Одно хорошо, о Аллах! Что недолго продлится его плен… завтра инглези привяжут его к стволу пушки, зарядят пушку холостым зарядом…
«О Всесильный и Всемогущий! Клянусь соблюдать все Твои заветы и совершить Хадж – позволь мне только на прощание убить хотя бы ещё одного врага!»
Видно, горяча была его молитва…
«Хоменко, что ты там копаешься?»
«Так, Вашбродь, тут и изюм – мням-мням… и кайса… мням-мням…»
«А сала там часом, нет?»
«Откуда? Дикари-с, Азия… о, а это что тут за тючок? Давно обосновался? Молчит…»
«Дай ему водички напиться, из чайника…»
«Ага, водички ему… на всех не напасёшься… ну, полегче, полегче, бусурман, ишь, присосался… разрезать веревку? А ты фулюганить не будешь? Ну, давай ручонки-то…»
Как мой любимый герой, штабс-капитан Семёнов Тринадцатый «Индийский» наконец-то оказался в стране своей детской мечты? Оченно просто. Ногами пришёл…
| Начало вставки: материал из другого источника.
-- ==== Sys2Proof/Tests/Slice0.lean ====
section
/-! SUPPORT. Tests on fixed values. Expected results come from the words and vectors of spec/95_test_vectors.md, each
named by its section there, or from the rule named; and one witness for each statement that has hypotheses: a
concrete state and operands that meet them all. -/
namespace Sys2Proof.Tests

open Sys2Proof.Machine

/-! ### Fixtures: MT_TEST, PS_A and PS_B of spec/95 section 0 -/

def mode1 : ModeRow := { id := 1, fbs := 4, sched := [true, true, true, true], cap := 40 }
def mode2 : ModeRow := { id := 2, fbs := 3, sched := [true, false], cap := 8 }
def mode3 : ModeRow := { id := 3, fbs := 8, sched := [false], cap := 4 }
def mtTest : List ModeRow := [mode1, mode2, mode3]

def psA : Params := { modes := mtTest, nsubMax := 4, capFic := .inf, capSub := .inf, outCap := .inf }

def psB : Params :=
  { modes := mtTest, nsubMax := 4, capFic := .bounded 8, capSub := .bounded 320, outCap := .bounded 320 }

/-- The reset state of PS_A. -/
def idle : State := State.resetWith psA

/-- A size list written, not yet committed. -/
def listed (P : Params) (m : BitVec 8) (n : BitVec 16) (sizes : List (BitVec 16)) : State :=
  { State.resetWith P with
    mode := m
    count := n
    listLen := BitVec.ofNat 16 sizes.length
    sizes := (sizes ++ List.replicate P.nsubMax 0).take P.nsubMax }

/-- The state after `CONFIG m, sizes`, for a valid configuration. -/
def constructed (P : Params) (m : BitVec 8) (sizes : List (BitVec 16)) : State :=
  { listed P m (BitVec.ofNat 16 sizes.length) sizes with life := .run }

/-- Port `p` holding `bytes`. -/
def holding (s : State) (p : Nat) (bytes : List Byte) : State := s.setPort p { s.port p with fifo := bytes }

/-- The last reported word, if the operation had a step and returned one. -/
def word (o : Host.Outcome State Fault Refusal) : Option Word :=
  match o with
  | .next t =>
    match t.response with
    | some (.word v) => some v
    | some (.byte _) => none
    | none => none
  | .fault _ => none
  | .refused _ => none

/-- The next state, if there is one. -/
def nextState (o : Host.Outcome State Fault Refusal) : Option State :=
  match o with
  | .next t => some t
  | .fault _ => none
  | .refused _ => none

/-- Why there is no step, if there is none. -/
def heldFor (o : Host.Outcome State Fault Refusal) : Option Fault :=
  match o with
  | .next _ => none
  | .fault r => some r
  | .refused _ => none

theorem next_of_nextState {o : Host.Outcome State Fault Refusal} {t : State} (h : nextState o = some t) :
    o = .next t := by
  cases o <;> simp_all [nextState]

/-- `CONFIG 2, [1, 1]`: spec/95 section 2.4 and program P4. -/
def run2 : State := constructed psA 2 [1, 1]

/-- P4 just before its first ASM, without the bytes beyond the first CIF: exactly one CIF is there. -/
def oneCif : State :=
  holding (holding (holding run2 0 [0xA0, 0xA1, 0xA2]) 1 [0x10, 0x11, 0x12, 0x13, 0x14, 0x15, 0x16, 0x17]) 2
    [0x20, 0x21, 0x22, 0x23, 0x24, 0x25, 0x26, 0x27]

/-- Port 1 has ended with 3 bytes for a slot of 8, as in P4 before its END; the output is empty. -/
def endedShort : State := run2.setPort 1 { fifo := [0x18, 0x19, 0x1A], eosf := true }

/-- CIF index 1, the last of the frame, with one CIF there: no FIC is due. -/
def lastCif : State := { holding oneCif 0 [] with cifctr := 1 }

/-- PS_B, one CIF there, `n` bytes in OUT. -/
def crowded (n : Nat) : State :=
  { holding (holding (holding (constructed psB 2 [1, 1]) 0 [0xA0, 0xA1, 0xA2]) 1 (List.replicate 8 0x10)) 2
      (List.replicate 8 0x20) with out := List.replicate n 0 }

/-- The run is over: END, with OUT empty. -/
def drained : State := { endedShort.raiseEndOfStream with out := [] }

/-- CFGERR, as at the end of P3. -/
def rejected : State := { listed psA 1 2 [20, 20] with life := .cfgErr, err := 5 }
«Не ходил в Иран я с караваном, не возил туда я шёлк и хну…» – дальше что-то про станок, видимо, токарный…
Собравши, с разрешения барона Маннергейма, своего бригадного командира, маленькую такую компанию (семиреченский казак – урядник Сухов, третий год как уволенный со службы и всё не имеющий никакой возможности уехать в Россию, к Катерине Матвеевне, сверхсрочнослужащий рядовой Хоменко и волонтёр – юный техник коммунального хозяйства Лаврик Берия), заняв у бухарского жида Паниковского в рост под еврейский процент некую сумму, отправился Семёнов через Кабул и Джелалабад, с грузом ивановского ситца, тульских самоваров и павлово-посадских цветных платков в не так уж и далёкую Индию… дабы самолично осмотреть, что там да как.
Для развития дела прихватили с собой, с подачи оборотистого Лаврика, хороший план – пару тюков с высушенными головками афганского мака…
Деньги Паниковскому отдавать когда-нито надо ведь? То-то.
Однако, данный товар наши герои провезли исключительно контрабандой… потому что монополию торговли наркотиками англичане закрепили только за собой! И конкурентов не терпели. Вешали они конкурентов, за полфунта гашиша – вешали… а тут вполне товарное количество!
И не то, что англичане так боролись с распространением наркотиков. Напротив, они целую войну провели с Китаем, которая так и называлась – опиумная… и сами британские джентльмены в минуту сплина могли побаловаться со шприцом. Вот, Шерлок Холмс, например… употреблял.
Но – продавать дары Морфея, извлекаемые из млечного сока Papaver somniferum L. – англичане разрешали только своим.
И завтра надо было ждать хорошего шмона… Где же спрятать лист? В лесу…
Поэтому, сопя, Семёнов, Лаврик, Сухов и даже паталогически не желающий поднимать ничего тяжелее стакана Хоменко – притащили свои тюки на склад опиума, принадлежащий Сардар-Хану, индийскому радже…
Где и сделали попутно доброе дело… причём насколько доброе – они поняли только на следующее утро, когда бородатые, одетые в белые длиннополые рубахи с чёрными жилетками люди, вооружённые до белоснежных, сияющих, никогда не знавших зубной щётки зубов – поклялись на клинке и соли в вечном братстве с урусвати…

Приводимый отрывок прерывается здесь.